В глазах о. Мартирия появилось удивление.

– Как же я могу сказаться больным, если я здоров? – Тут к удивлению прибавилась досада: – От кого от кого, а от тебя, отец, не ожидал услышать подобное. Никак.

Гладкая физиономия о. Мардария сморщилась, и, замахав детскими ладошками – часто-часто, как заяц, бьющий в барабан, он сдавленно затараторил:

– Не то-нат, не то-нат, не то-нат… Не то говоришь-нат! А если он победит-нат? Что делать будешь-нат? Что делать будем-нат?

Этот естественный и закономерный вопрос, оказался для о. Мартирия совершенно неожиданным. На лице его изобразилось еще большее удивление.

– Как это он победит?

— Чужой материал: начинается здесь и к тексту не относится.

/-- The checks of a row repair word (R366). -/
def reprowBad (v : Word) : Bool :=
  let s0 := (v.extractLsb' 0 8).toNat
  let s1 := (v.extractLsb' 8 8).toNat
  let bo := (v.extractLsb' 16 2).toNat
  let le := (v.extractLsb' 18 2).toNat
  (s0 != 255 && 97 ≤ s0) || (s1 != 255 && 97 ≤ s1) || (s1 != 255 && s1 ≤ s0) ||
  (bo != 0 && (s0 == 255 || s1 == 255)) || (bo != 0 && le != 0) || bo == 3 || le == 3

/-- A write of REPROW (R366). -/
def writeReprow (s : State) (f : Nat) (v : Word) : SysRes :=
  if reprowBad v then .trap 0x09 v
  else .ok (s.modField f fun x => { x with staged := mset x.staged x.repsel.toNat (v &&& 0xFFFFF) }) 0

/-! ### Writes of partition registers -/

def State.wrPart (s : State) (k : CoreId) (g : Partition → Partition) (v : Word) : SysRes :=
  match s.partOf k with
  | some p => .ok (s.modPart p g) 0
  | none => .trap 0x09 v

def State.wrCtx (s : State) (k : CoreId) (g : PartCtx → PartCtx) (v : Word) : SysRes :=
  s.wrPart k (fun x => { x with ctx := g x.ctx }) v

/-- A write of RVOTE (R350): 0, or 320 to 550 mV. -/
def writeRvote (s : State) (p : Nat) (v : Word) : SysRes :=
  let n := (v.extractLsb' 0 10).toNat
  if (1 ≤ n ∧ n ≤ 319) ∨ 550 < n then .trap 0x09 v
  else .ok (s.modCtx p fun c => { c with rvote := v &&& 0x3FF }) 0

/-- A write of QTn (R330). -/
def writeQt (s : State) (k : CoreId) (i : Fin 16) (v : Word) : SysRes :=
  if v.getLsbD 63 && v.extractLsb' 0 24 == 0#24 then .trap 0x09 v
  else s.wrPart k (fun x => { x with qt := x.qt.set i (v &&& 0x800001FF00FFFFFF#64) }) v

/-- A stop register as it is stored (R380). -/
def stopMask (r : Nat) (v : Word) : Word :=
  if r < 8 then v &&& 0xF0007FFFFFFFFFFF#64
  else if r < 16 then cpMask v
  else v &&& 0x80007FFFFFFFFFFF#64

/-- STOPn at level S names the current VF (R380). -/
def stopRefused (x : Partition) (lvl : BitVec 2) (r : Nat) (v : Word) : Bool :=
  r < 8 && lvl == 1 && gtidVf v != (x.qcur.extractLsb' 32 9).toNat

/-- Resident launches: those that have not completed. -/
def Partition.resident (x : Partition) : Bool := !x.launches.isEmpty

/-- A write of OLOGCTL (R390): MODE changes only while no launch is resident; the choices are numbered from 0 again. -/
def writeOlogctl (s : State) (p : Nat) (v : Word) : SysRes :=
  let x := s.part p
  let new := v.extractLsb' 62 2
  if new = 3 ∨ (new ≠ x.ctx.ologctl.extractLsb' 62 2 ∧ x.resident = true) then .trap 0x09 v
  else .ok (s.modCtx p fun c =>
    if new = c.ologctl.extractLsb' 62 2 then c else { c with ologctl := new ++ 0#62, seqs := [], segs := [] }) 0

/-! ### Counter banks and sampling units (R384) -/

/-- What a write of OWNER does. -/
inductive OwnerAct where | refuse | claim | keep | release | lend | restore
  deriving DecidableEq, Repr

/-- The table of R384; a write that names neither the writer's own claim nor a release is refused. -/
def ownerAct (lvl : BitVec 2) (now write : BitVec 2) (shadow : Bool) : OwnerAct :=
  if lvl.toNat ≤ 1 then
    match now.toNat, write.toNat with
    | 0, 1 => .claim
    | 1, 1 => .keep
    | 1, 0 => if shadow then .restore else .release
    | _, _ => .refuse
  else
    match now.toNat, write.toNat with
    | 0, 2 => .claim
    | 0, 0 => .release
    | 2, 2 => .keep
    | 2, 0 => if shadow then .restore else .release
    | 1, 2 => .lend
    | _, _ => .refuse

/-- The control word as written: LENT is write-1-to-clear. -/
def ctlWord (mask old v : Word) : Word := (v &&& mask) ||| (old &&& ~~~v &&& (1#64 <<< 63))

/-- A write of CNTCTL (R384). -/
def writeCntctl (s : State) (k : CoreId) (lvl : BitVec 2) (v : Word) : SysRes :=
  let r := (s.core k).regs
  let w := ctlWord 0x3070F r.bank.ctl v
  let new : Bank := { Bank.zero with ctl := v &&& 0x3070F, ver := s.regs.evver.extractLsb' 0 16 }
  let put := fun (b : Bank) (l : List Bank) =>
    SysRes.ok (s.modCoreRegs k fun r => { r with bank := b, bankShadow := l.head?, bankFrozen := l.tail }) 0
  match ownerAct lvl (bankOwner r.bank.ctl) (bankOwner v) r.bankShadow.isSome with
  | .refuse => .trap 0x09 v
  | .claim => put new []
  | .keep => put { r.bank with ctl := w } (r.bankShadow.toList ++ r.bankFrozen)
  | .release => put Bank.zero []
  | .lend => put new (r.bank.lent :: (r.bankShadow.toList ++ r.bankFrozen))
  | .restore => put (r.bankShadow.getD Bank.zero) r.bankFrozen

/-- A write of SAMPCTL (R384). -/
def writeSampctl (s : State) (k : CoreId) (lvl : BitVec 2) (v : Word) : SysRes :=
  let r := (s.core k).regs
  let w := ctlWord 0x3FFFE r.samp v
  let put := fun (b : Word × Nat) (sh : Option (Word × Nat)) =>
    SysRes.ok (s.modCoreRegs k fun r => { r with samp := b.1, sampShadow := sh, sampCount := b.2 }) 0
  match ownerAct lvl (bankOwner r.samp) (bankOwner v) r.sampShadow.isSome with
  | .refuse => .trap 0x09 v
  | .claim => put (v &&& 0x3FFFE, 0) none
  | .keep => .ok (s.modCoreRegs k fun r => { r with samp := w }) 0
  | .release => put (0, 0) none
  | .lend => put (v &&& 0x3FFFE, 0) (some (r.samp ||| (1#64 <<< 63), r.sampCount))
  | .restore => put (r.sampShadow.getD (0, 0)) none

/-- A write of CNTEVn or CNTVALn by the holder (R384, R385). -/
def writeCounter (s : State) (k : CoreId) (lvl : BitVec 2) (i : Fin 4) (val : Bool) (v : Word) : SysRes :=
  let b := (s.core k).regs.bank
  if bankOwner b.ctl ≠ bankNo lvl then .trap 0x09 v
  else if val then
    let w := (b.val[i] &&& (1#64 <<< 63)) ||| (b.val[i] &&& ~~~v &&& (1#64 <<< 62)) ||| (v &&& 0xFFFFFFFFFFFF)
    .ok (s.modCoreRegs k fun r => { r with bank := { r.bank with val := r.bank.val.set i w } }) 0
  else if 13 < (v.extractLsb' 0 8).toNat then .trap 0x09 v
  else .ok (s.modCoreRegs k fun r => { r with bank := { r.bank with
    ev := r.bank.ev.set i (v &&& 0xFF), ver := s.regs.evver.extractLsb' 0 16, val := r.bank.val.set i (r.bank.val[i] &&& ~~~(1#64 <<< 63)) } }) 0

/-! ### Writes of core registers -/

/-- A write of WDOG (R296): the limit; every slot's count restarts. -/
def writeWdog (s : State) (k : CoreId) (v : Word) : SysRes :=
  .ok (s.modCoreRegs k fun r => { r with wdog := v &&& 0xFFFFFFFF }) 0

/-- STRCTL (R300). -/
def writeStrctl (s : State) (k : CoreId) (v : Word) : SysRes :=
  let n : Fin 8 := Fin.ofNat 8 (v.extractLsb' 0 3).toNat
  let r := match (v.extractLsb' 8 2).toNat with
    | 1 => s.restartStream k n
    | 2 => s.endStream k n
    | _ => none
  if v &&& ~~~0x307#64 ≠ 0 then .trap 0x09 v
  else match r with
    | some s => .ok s 0
    | none => .trap 0x09 v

Не победит. Никак.

– Так-то оно так-нат, да только, чтобы он не победил, ты победить должен! Он эти штуки, – о. Мардарий изобразил руками подъем гирь, – туда-сюда-нат, туда-сюда-нат, каждый день тягает-нат! А ты-нат сколько лет-нат тяжелей кадила ничего не поднимаешь-нат!

Это сравнение неожиданно понравилось о. Мартирию: он улыбнулся, задумался и проговорил, мотнув головой:

– Нет, отец, кадило – тяжелее. А уж кто чашу хоть раз в жизни в руках держал, что для него какой-то двухпудовик?

– Отец! – пропищал толстяк и, испуганно глянув в потолок, зашептал: – Не искушай, Господа, отец…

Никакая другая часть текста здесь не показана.